__Task goal__:
Copy each line of the following data that contains "queue".

__Collected data entries__:

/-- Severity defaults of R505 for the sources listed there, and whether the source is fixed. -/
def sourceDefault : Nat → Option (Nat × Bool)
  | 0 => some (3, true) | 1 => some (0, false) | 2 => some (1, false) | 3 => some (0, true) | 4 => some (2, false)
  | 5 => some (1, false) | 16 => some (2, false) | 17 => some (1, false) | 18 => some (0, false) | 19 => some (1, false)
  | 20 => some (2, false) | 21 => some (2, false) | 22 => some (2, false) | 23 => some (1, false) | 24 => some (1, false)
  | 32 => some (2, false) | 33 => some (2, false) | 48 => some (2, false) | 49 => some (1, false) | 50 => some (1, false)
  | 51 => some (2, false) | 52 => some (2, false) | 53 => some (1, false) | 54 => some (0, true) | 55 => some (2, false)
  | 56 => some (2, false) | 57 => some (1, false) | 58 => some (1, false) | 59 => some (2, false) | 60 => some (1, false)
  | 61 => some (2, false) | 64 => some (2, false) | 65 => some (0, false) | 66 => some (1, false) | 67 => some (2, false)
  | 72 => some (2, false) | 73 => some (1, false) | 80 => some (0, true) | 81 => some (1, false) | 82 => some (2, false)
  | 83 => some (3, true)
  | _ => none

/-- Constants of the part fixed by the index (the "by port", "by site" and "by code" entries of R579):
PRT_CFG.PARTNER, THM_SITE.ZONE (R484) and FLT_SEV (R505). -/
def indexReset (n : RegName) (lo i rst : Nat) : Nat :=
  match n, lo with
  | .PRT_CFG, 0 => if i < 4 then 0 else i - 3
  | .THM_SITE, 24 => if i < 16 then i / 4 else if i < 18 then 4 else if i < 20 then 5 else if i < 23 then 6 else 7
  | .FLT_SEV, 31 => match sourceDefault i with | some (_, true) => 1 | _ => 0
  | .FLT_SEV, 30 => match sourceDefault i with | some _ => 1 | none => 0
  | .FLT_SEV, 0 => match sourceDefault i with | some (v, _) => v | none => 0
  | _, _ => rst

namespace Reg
...
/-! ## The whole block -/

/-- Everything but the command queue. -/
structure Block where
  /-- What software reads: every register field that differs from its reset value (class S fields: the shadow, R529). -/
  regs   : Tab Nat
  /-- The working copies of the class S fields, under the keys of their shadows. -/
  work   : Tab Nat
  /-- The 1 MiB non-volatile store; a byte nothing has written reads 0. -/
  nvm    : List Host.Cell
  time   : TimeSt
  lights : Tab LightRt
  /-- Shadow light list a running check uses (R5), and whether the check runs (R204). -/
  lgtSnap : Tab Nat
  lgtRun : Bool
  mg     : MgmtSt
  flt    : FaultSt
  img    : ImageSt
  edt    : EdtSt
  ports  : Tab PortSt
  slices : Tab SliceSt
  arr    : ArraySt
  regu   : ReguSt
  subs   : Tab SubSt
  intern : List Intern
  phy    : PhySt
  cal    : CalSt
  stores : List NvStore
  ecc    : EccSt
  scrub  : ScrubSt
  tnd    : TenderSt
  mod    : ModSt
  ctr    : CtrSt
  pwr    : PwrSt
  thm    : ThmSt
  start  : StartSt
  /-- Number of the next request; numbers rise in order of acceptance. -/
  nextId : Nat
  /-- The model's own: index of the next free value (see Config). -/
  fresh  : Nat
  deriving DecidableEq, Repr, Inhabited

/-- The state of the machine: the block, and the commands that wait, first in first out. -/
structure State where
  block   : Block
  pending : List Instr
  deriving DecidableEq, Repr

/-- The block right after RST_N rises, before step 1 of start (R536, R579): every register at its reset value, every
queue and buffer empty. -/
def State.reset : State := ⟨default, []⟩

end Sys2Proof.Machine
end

__Task solution__:
/-- Everything but the command queue. -/
queue and buffer empty. -/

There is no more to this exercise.